## EXERCISE
Using the records that appear below, write out exactly the lines from the one with "crane state -/" through the one with "with wpt := x", keeping both end lines.

## ENTRIES SUPPLIED
====
-- ==== Sys2Proof/Machine/Ops.lean ====
section
/-! DEFINITION. The shared operations: being powered, the two transmitters, the valve frame request, aborting a cycle,
moving the crane state, the images of a kind, and the serving of a request. -/

namespace Sys2Proof.Machine

/-! ## Taking a step -/

/-- The outcome of a step that the part takes only while it is running: held in reset it takes nothing (00_scope.md,
Resets; log entry 18). -/
def whileRunning (s : State) (next : State) : Host.Outcome State Fault Refusal :=
  if s.power = .running then .next next else .next s

/-! ## Ports -/

/-- A port is ACTIVE and has joined its bus; until it joins it is taken as not ACTIVE (R188). -/
def Port.up (p : Port) : Bool :=
  p.mode == .active && p.joined

/-- A successful transmission end lowers the transmit error count by 1, down to 0 (R187). -/
def Port.sent (p : Port) : Port :=
  { p with txErrors := p.txErrors - 1 }

/-- A correct reception lowers the receive error count by 1, down to 0 (R187). -/
def Port.received (p : Port) : Port :=
  { p with rxErrors := p.rxErrors - 1 }

/-- While either count is 128 or more the port signals errors passively (R187). -/
def Port.errorPassive (p : Port) : Bool :=
  128 ≤ p.txErrors || 128 ≤ p.rxErrors

/-- The Cab Port receives a frame correctly. -/
def cabReceives (s : State) : State :=
  { s with cab := { s.cab with port := s.cab.port.received } }

/-- The Crane Port receives a frame correctly. -/
def craneReceives (s : State) : State :=
  { s with crane := { s.crane with port := s.crane.port.received } }

/-! ## The Cab Port's transmitter (R179, R185) -/

/-- The Cab Port is ACTIVE, joined, and has no frame in flight. -/
def cabFree (s : State) : Bool :=
  s.cab.port.up && s.cab.flight.isNone

/-- The frame in flight is a response. -/
def CabPort.sendsResponse (c : CabPort) : Bool :=
  match c.flight with
  | some (.response _) => true
  | some (.notice _ _) => false
  | none => false

/-- The oldest response starts transmission, on the response identifier of the node address (R184, R185). -/
def startResponse (s : State) : State :=
  { s with cab := { s.cab with flight := some (.response (responseId s.cab.na)) } }

/-- The pending notice starts transmission on the notice identifier of the node address: the pending flag is cleared and
the content is fixed (R179, R184). -/
def startNotice (s : State) : State :=
  { s with
    cab := { s.cab with flight := some (.notice (noticeId s.cab.na) (noticeContent s)) }
    mgmt := { s.mgmt with noticePending := false } }

/-- A free Cab Port starts whatever waits, a response before a notice (R185). -/
def startCab (s : State) : State :=
  if cabFree s then
    if s.cab.responses ≠ [] then startResponse s
    else if s.mgmt.noticePending then startNotice s
    else s
  else s

/-- One step brought both a response and a notice to a free Cab Port: R185 allows either to start, and which one does
is a free choice (log entry 11). -/
def startCabEither (s : State) : State :=
  let t := { s with freeCount := s.freeCount + 1 }
  if Config.noticeFirst s.freeCount then startNotice t else startResponse t

/-! ## The Valve Output (R98 to R101) -/

/-- The section byte of a valve command frame: the output divided by 8, truncated toward zero, as a signed byte
(R98). A quotient that no signed byte holds, which only a loaded FMT gives, is a free byte. DESIGN CHOICE, log
entry 33. -/
def valveByte (output : Int) : Byte :=
  let quotient := Int.tdiv output 8
  if -128 ≤ quotient ∧ quotient ≤ 127 then BitVec.ofInt 8 quotient else Config.wideSectionByte quotient

/-- The content of a valve command frame, from the state standing at its transmission start (R98). -/
def valveContent (s : State) : List Byte :=
  [valveByte s.shaper.sections.s0.output, valveByte s.shaper.sections.s1.output,
   valveByte s.shaper.sections.s2.output, valveByte s.shaper.sections.s3.output,
   valveByte s.shaper.sections.s4.output, valveByte s.shaper.sections.s5.output,
   byteOf (s.demand.crane.code + 4 * s.limiter.state.code)]

/-- A valve transmission starts when the pending flag is set, no frame is in flight and the Crane Port is ACTIVE
(R100). -/
def startValve (s : State) : State :=
  if s.valve.pending && s.crane.flight.isNone && s.crane.port.up then
    { s with
      crane := { s.crane with flight := some { id := valveId, content := valveContent s } }
      valve := { s.valve with pending := false } }
  else s

/-- A valve frame is requested (R99), and starts at once where R100 lets it. -/
def requestValve (s : State) : State :=
  startValve { s with valve := { s.valve with pending := true } }

/-- The refresh period of the active FMT in milliseconds; 100 ms with the FMT EMPTY (R101). -/
def refreshMillis (fmt : Option Image) : Nat :=
  match fmt with
  | none => 100
  | some ws => 10 * fmtRefreshPeriod ws

/-- The refresh timer is restarted for the refresh period of the active FMT as it stands (R101). -/
def restartRefresh (s : State) : State :=
  { s with valve := { s.valve with refreshTimer := some (refreshMillis s.tables.fmt.active) } }

/-! ## Weigh cycles and the crane state -/

/-- The cycle record, present in SETTLING and SAMPLING (06, 6.2). -/
def WeighPhase.cycle? : WeighPhase → Option Cycle
  | .settling c => some c
  | .sampling c => some c
  | .idle => none
  | .armed => none

/-- A cycle is running. -/
def WeighPhase.running (p : WeighPhase) : Bool :=
  p.cycle?.isSome

/-- The end of a cycle: IDLE, both timers stopped, the cycle record removed, the last cause written (R122 to R125). -/
def WeighUnit.endCycle (w : WeighUnit) (cause : LastCause) : WeighUnit :=
  { w with phase := .idle, settleTimer := none, windowTimer := none, lastCause := cause }

/-- An aborting event: a cycle in SETTLING or SAMPLING is aborted with its cause, and WEIGH_FAILED is raised; otherwise
nothing is aborted (R125). -/
def abortCycle (cause : LastCause) (s : State) : State :=
  if s.weigh.phase.running then raise .weighFailed { s with weigh := s.weigh.endCycle cause } else s

/-- The crane state changes; a change out of ACTIVE is delivered to the Weigh Unit, which aborts a running cycle
(R80, R125). -/
def moveCrane (dest : CraneState) (s : State) : State :=
  let t := { s with demand := { s.demand with crane := dest } }
  if s.demand.crane = .active ∧ dest ≠ .active then abortCycle .craneState t else t

/-- An event that sends an ACTIVE crane to READY and leaves the other crane states (R66, R70, R78, R79). -/
def activeToReady (s : State) : State :=
  if s.demand.crane = .active then moveCrane .ready s else s

/-! ## Images of a kind -/

/-- The images of a kind. -/
def TableStore.kind (t : TableStore) : Kind → KindTable
  | .fmt => t.fmt
  | .cal => t.cal
  | .bmt => t.bmt
  | .rct => t.rct
  | .wpt => t.wpt

/-- The Table Store with new images of a kind. -/
def TableStore.setKind (t : TableStore) (k : Kind) (x : KindTable) : TableStore :=
  match k with
  | .fmt => { t with fmt := x }
  | .cal => { t with cal := x }
  | .bmt => { t with bmt := x }
  | .rct => { t with rct := x }
  | .wpt => { t with wpt := x }

/-- What a CLEAN shadow of a kind holds: the active words, or 0 in every word when the kind is EMPTY (R145). -/
def cleanWords (k : Kind) (active : Option Image) : Image :=
  match active with
  | some ws => ws
  | none => List.replicate k.words 0

/-- Making a kind's shadow CLEAN (R145). -/
def KindTable.clean (k : Kind) (x : KindTable) : KindTable :=
  { x with shadow := cleanWords k x.active, dirty := false }

/-- The word sum of the active image, 0 when EMPTY (R177). -/
def KindTable.activeSum (x : KindTable) : Nat :=
  match x.active with
  | some ws => wordSum ws
  | none => 0

/-! ## Serving requests (R174, R181) -/

/-- The Management Unit takes a request: the response FIFO holds fewer than 4 frames and no soft reset is pending
(R174). -/
def canTake (s : State) : Bool :=
  s.cab.responses.length < 4 && !s.mgmt.softResetPending

/-- The serving of the oldest request, when it is the request that the command names: the frame is removed, the request
is decided by its own rule, exactly one response is appended, and the prepare flag is cleared once the request has been
decided, or set by RESET_PREPARE (R174, R181). The response starts on a free Cab Port (R185); where the decision
also requested a notice on a port that was free with nothing waiting, either may start. A command whose request is not
the oldest one in the FIFO is not taken, and changes nothing (log entry 1). -/
def serve (req : Option Request) (prepareAfter : Bool) (decideRequest : List Byte → State → State × Reply)
    (s : State) : State :=
  match s.cab.requests with
  | [] => s
  | frame :: rest =>
    if canTake s ∧ requestOf frame = req then
      let r := decideRequest frame { s with cab := { s.cab with requests := rest } }
      let t : State :=
        { r.1 with
          cab := { r.1.cab with responses := r.1.cab.responses ++ [responseTo frame r.2] }
          mgmt := { r.1.mgmt with prepare := prepareAfter } }
      if cabFree s ∧ s.cab.responses = [] ∧ s.mgmt.noticePending = false ∧ t.mgmt.noticePending then
        startCabEither t
      else startCab t
    else s

end Sys2Proof.Machine
end

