-- ==== Sys2Proof/Machine/Cosine.lean ====
section
/-! DEFINITION. The cosine list of R26: C(a) = 16384 × cos(a/10 degrees) rounded to the nearest whole number, for
a = 0..900, worked out from the formula of R26 (log entry 27). -/

namespace Sys2Proof.Machine

/-- C(0) to C(49). -/
def cosines000 : List Nat :=
  [16384, 16384, 16384, 16384, 16384, 16383, 16383, 16383, 16382, 16382, 16382, 16381, 16380, 16380, 16379, 16378,
   16378, 16377, 16376, 16375, 16374, 16373, 16372, 16371, 16370, 16368, 16367, 16366, 16364, 16363, 16362, 16360,
   16358, 16357, 16355, 16353, 16352, 16350, 16348, 16346, 16344, 16342, 16340, 16338, 16336, 16333, 16331, 16329,
   16327, 16324]

/-- C(50) to C(99). -/
def cosines050 : List Nat :=
  [16322, 16319, 16317, 16314, 16311, 16309, 16306, 16303, 16300, 16297, 16294, 16291, 16288, 16285, 16282, 16279,
   16275, 16272, 16269, 16265, 16262, 16258, 16255, 16251, 16248, 16244, 16240, 16236, 16232, 16229, 16225, 16221,
   16216, 16212, 16208, 16204, 16200, 16195, 16191, 16187, 16182, 16178, 16173, 16169, 16164, 16159, 16155, 16150,
   16145, 16140]

/-- C(100) to C(149). -/
def cosines100 : List Nat :=
  [16135, 16130, 16125, 16120, 16115, 16110, 16104, 16099, 16094, 16088, 16083, 16077, 16072, 16066, 16061, 16055,
   16049, 16044, 16038, 16032, 16026, 16020, 16014, 16008, 16002, 15996, 15989, 15983, 15977, 15970, 15964, 15958,
   15951, 15945, 15938, 15931, 15925, 15918, 15911, 15904, 15897, 15890, 15883, 15876, 15869, 15862, 15855, 15848,
   15840, 15833]

/-- C(150) to C(199). -/
def cosines150 : List Nat :=
  [15826, 15818, 15811, 15803, 15796, 15788, 15780, 15773, 15765, 15757, 15749, 15741, 15733, 15725, 15717, 15709,
   15701, 15693, 15685, 15676, 15668, 15660, 15651, 15643, 15634, 15626, 15617, 15608, 15600, 15591, 15582, 15573,
   15564, 15555, 15546, 15537, 15528, 15519, 15510, 15501, 15491, 15482, 15473, 15463, 15454, 15444, 15435, 15425,
   15415, 15406]

/-- C(200) to C(249). -/
def cosines200 : List Nat :=
  [15396, 15386, 15376, 15366, 15356, 15346, 15336, 15326, 15316, 15306, 15296, 15286, 15275, 15265, 15254, 15244,
   15233, 15223, 15212, 15202, 15191, 15180, 15169, 15159, 15148, 15137, 15126, 15115, 15104, 15093, 15082, 15070,
   15059, 15048, 15036, 15025, 15014, 15002, 14991, 14979, 14968, 14956, 14944, 14932, 14921, 14909, 14897, 14885,
   14873, 14861]

/-- C(250) to C(299). -/
def cosines250 : List Nat :=
  [14849, 14837, 14825, 14812, 14800, 14788, 14776, 14763, 14751, 14738, 14726, 14713, 14701, 14688, 14675, 14663,
   14650, 14637, 14624, 14611, 14598, 14585, 14572, 14559, 14546, 14533, 14520, 14506, 14493, 14480, 14466, 14453,
   14439, 14426, 14412, 14399, 14385, 14371, 14357, 14344, 14330, 14316, 14302, 14288, 14274, 14260, 14246, 14232,
   14217, 14203]

/-- C(300) to C(349). -/
def cosines300 : List Nat :=
  [14189, 14175, 14160, 14146, 14131, 14117, 14102, 14088, 14073, 14059, 14044, 14029, 14014, 13999, 13985, 13970,
   13955, 13940, 13925, 13910, 13894, 13879, 13864, 13849, 13833, 13818, 13803, 13787, 13772, 13756, 13741, 13725,
   13710, 13694, 13678, 13662, 13647, 13631, 13615, 13599, 13583, 13567, 13551, 13535, 13519, 13502, 13486, 13470,
   13454, 13437]

/-- C(350) to C(399). -/
def cosines350 : List Nat :=
  [13421, 13405, 13388, 13372, 13355, 13338, 13322, 13305, 13288, 13272, 13255, 13238, 13221, 13204, 13187, 13170,
   13153, 13136, 13119, 13102, 13085, 13068, 13050, 13033, 13016, 12998, 12981, 12963, 12946, 12928, 12911, 12893,
   12875, 12858, 12840, 12822, 12804, 12787, 12769, 12751, 12733, 12715, 12697, 12679, 12660, 12642, 12624, 12606,
   12588, 12569]

/-- C(400) to C(449). -/
def cosines400 : List Nat :=
  [12551, 12532, 12514, 12496, 12477, 12458, 12440, 12421, 12403, 12384, 12365, 12346, 12328, 12309, 12290, 12271,
   12252, 12233, 12214, 12195, 12176, 12157, 12137, 12118, 12099, 12080, 12060, 12041, 12021, 12002, 11982, 11963,
   11943, 11924, 11904, 11885, 11865, 11845, 11825, 11806, 11786, 11766, 11746, 11726, 11706, 11686, 11666, 11646,
   11626, 11605]

/-- C(450) to C(499). -/
def cosines450 : List Nat :=
  [11585, 11565, 11545, 11524, 11504, 11484, 11463, 11443, 11422, 11402, 11381, 11361, 11340, 11319, 11299, 11278,
   11257, 11236, 11216, 11195, 11174, 11153, 11132, 11111, 11090, 11069, 11048, 11027, 11005, 10984, 10963, 10942,
   10920, 10899, 10878, 10856, 10835, 10813, 10792, 10770, 10749, 10727, 10706, 10684, 10662, 10641, 10619, 10597,
   10575, 10553]

/-- C(500) to C(549). -/
def cosines500 : List Nat :=
  [10531, 10510, 10488, 10466, 10444, 10422, 10399, 10377, 10355, 10333, 10311, 10289, 10266, 10244, 10222, 10199,
   10177, 10154, 10132, 10110, 10087, 10064, 10042, 10019, 9997, 9974, 9951, 9929, 9906, 9883, 9860, 9837,
   9814, 9791, 9769, 9746, 9723, 9700, 9676, 9653, 9630, 9607, 9584, 9561, 9538, 9514, 9491, 9468,
   9444, 9421]

/-- C(550) to C(599). -/
def cosines550 : List Nat :=
  [9397, 9374, 9351, 9327, 9304, 9280, 9256, 9233, 9209, 9186, 9162, 9138, 9114, 9091, 9067, 9043,
   9019, 8995, 8971, 8947, 8923, 8899, 8875, 8851, 8827, 8803, 8779, 8755, 8731, 8706, 8682, 8658,
   8634, 8609, 8585, 8561, 8536, 8512, 8487, 8463, 8438, 8414, 8389, 8365, 8340, 8316, 8291, 8266,
   8241, 8217]

/-- C(600) to C(649). -/
def cosines600 : List Nat :=
  [8192, 8167, 8142, 8118, 8093, 8068, 8043, 8018, 7993, 7968, 7943, 7918, 7893, 7868, 7843, 7818,
   7793, 7767, 7742, 7717, 7692, 7667, 7641, 7616, 7591, 7565, 7540, 7515, 7489, 7464, 7438, 7413,
   7387, 7362, 7336, 7311, 7285, 7259, 7234, 7208, 7182, 7157, 7131, 7105, 7079, 7053, 7028, 7002,
   6976, 6950]

/-- C(650) to C(699). -/
def cosines650 : List Nat :=
  [6924, 6898, 6872, 6846, 6820, 6794, 6768, 6742, 6716, 6690, 6664, 6638, 6612, 6586, 6559, 6533,
   6507, 6481, 6454, 6428, 6402, 6375, 6349, 6323, 6296, 6270, 6243, 6217, 6191, 6164, 6138, 6111,
   6084, 6058, 6031, 6005, 5978, 5952, 5925, 5898, 5872, 5845, 5818, 5791, 5765, 5738, 5711, 5684,
   5657, 5631]

/-- C(700) to C(749). -/
def cosines700 : List Nat :=
  [5604, 5577, 5550, 5523, 5496, 5469, 5442, 5415, 5388, 5361, 5334, 5307, 5280, 5253, 5226, 5199,
   5172, 5144, 5117, 5090, 5063, 5036, 5009, 4981, 4954, 4927, 4899, 4872, 4845, 4818, 4790, 4763,
   4735, 4708, 4681, 4653, 4626, 4598, 4571, 4544, 4516, 4489, 4461, 4434, 4406, 4378, 4351, 4323,
   4296, 4268]

/-- C(750) to C(799). -/
def cosines750 : List Nat :=
  [4240, 4213, 4185, 4158, 4130, 4102, 4075, 4047, 4019, 3991, 3964, 3936, 3908, 3880, 3853, 3825,
   3797, 3769, 3741, 3713, 3686, 3658, 3630, 3602, 3574, 3546, 3518, 3490, 3462, 3434, 3406, 3378,
   3350, 3322, 3294, 3266, 3238, 3210, 3182, 3154, 3126, 3098, 3070, 3042, 3014, 2986, 2958, 2929,
   2901, 2873]

/-- C(800) to C(849). -/
def cosines800 : List Nat :=
  [2845, 2817, 2789, 2761, 2732, 2704, 2676, 2648, 2619, 2591, 2563, 2535, 2507, 2478, 2450, 2422,
   2393, 2365, 2337, 2309, 2280, 2252, 2224, 2195, 2167, 2139, 2110, 2082, 2053, 2025, 1997, 1968,
   1940, 1912, 1883, 1855, 1826, 1798, 1769, 1741, 1713, 1684, 1656, 1627, 1599, 1570, 1542, 1513,
   1485, 1456]

/-- C(850) to C(899). -/
def cosines850 : List Nat :=
  [1428, 1399, 1371, 1342, 1314, 1285, 1257, 1228, 1200, 1171, 1143, 1114, 1086, 1057, 1029, 1000,
   972, 943, 915, 886, 857, 829, 800, 772, 743, 715, 686, 658, 629, 600, 572, 543,
   515, 486, 457, 429, 400, 372, 343, 315, 286, 257, 229, 200, 172, 143, 114, 86,
   57, 29]

/-- C(900) to C(900). -/
def cosines900 : List Nat :=
  [0]

/-- The cosine list, C(0) to C(900) (R26). -/
def cosineList : List Nat :=
  cosines000 ++ cosines050 ++ cosines100 ++ cosines150 ++ cosines200 ++ cosines250 ++
  cosines300 ++ cosines350 ++ cosines400 ++ cosines450 ++ cosines500 ++ cosines550 ++
  cosines600 ++ cosines650 ++ cosines700 ++ cosines750 ++ cosines800 ++ cosines850 ++
  cosines900

/-- C(a): the list is read at the magnitude of the angle, and at 900 beyond it (R26). -/
def cosineAt (a : Int) : Nat :=
  cosineList.getD (min a.natAbs 900) 0

end Sys2Proof.Machine
end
====
## EXERCISE RESULT
/-! ## Weigh cycles and the crane state -/

/-- The cycle record, present in SETTLING and SAMPLING (06, 6.2). -/
def WeighPhase.cycle? : WeighPhase → Option Cycle
  | .settling c => some c
  | .sampling c => some c
  | .idle => none
  | .armed => none

/-- A cycle is running. -/
def WeighPhase.running (p : WeighPhase) : Bool :=
  p.cycle?.isSome

/-- The end of a cycle: IDLE, both timers stopped, the cycle record removed, the last cause written (R122 to R125). -/
def WeighUnit.endCycle (w : WeighUnit) (cause : LastCause) : WeighUnit :=
  { w with phase := .idle, settleTimer := none, windowTimer := none, lastCause := cause }

/-- An aborting event: a cycle in SETTLING or SAMPLING is aborted with its cause, and WEIGH_FAILED is raised; otherwise
nothing is aborted (R125). -/
def abortCycle (cause : LastCause) (s : State) : State :=
  if s.weigh.phase.running then raise .weighFailed { s with weigh := s.weigh.endCycle cause } else s

/-- The crane state changes; a change out of ACTIVE is delivered to the Weigh Unit, which aborts a running cycle
(R80, R125). -/
def moveCrane (dest : CraneState) (s : State) : State :=
  let t := { s with demand := { s.demand with crane := dest } }
  if s.demand.crane = .active ∧ dest ≠ .active then abortCycle .craneState t else t

/-- An event that sends an ACTIVE crane to READY and leaves the other crane states (R66, R70, R78, R79). -/
def activeToReady (s : State) : State :=
  if s.demand.crane = .active then moveCrane .ready s else s

/-! ## Images of a kind -/

/-- The images of a kind. -/
def TableStore.kind (t : TableStore) : Kind → KindTable
  | .fmt => t.fmt
  | .cal => t.cal
  | .bmt => t.bmt
  | .rct => t.rct
  | .wpt => t.wpt

/-- The Table Store with new images of a kind. -/
def TableStore.setKind (t : TableStore) (k : Kind) (x : KindTable) : TableStore :=
  match k with
  | .fmt => { t with fmt := x }
  | .cal => { t with cal := x }
  | .bmt => { t with bmt := x }
  | .rct => { t with rct := x }
  | .wpt => { t with wpt := x }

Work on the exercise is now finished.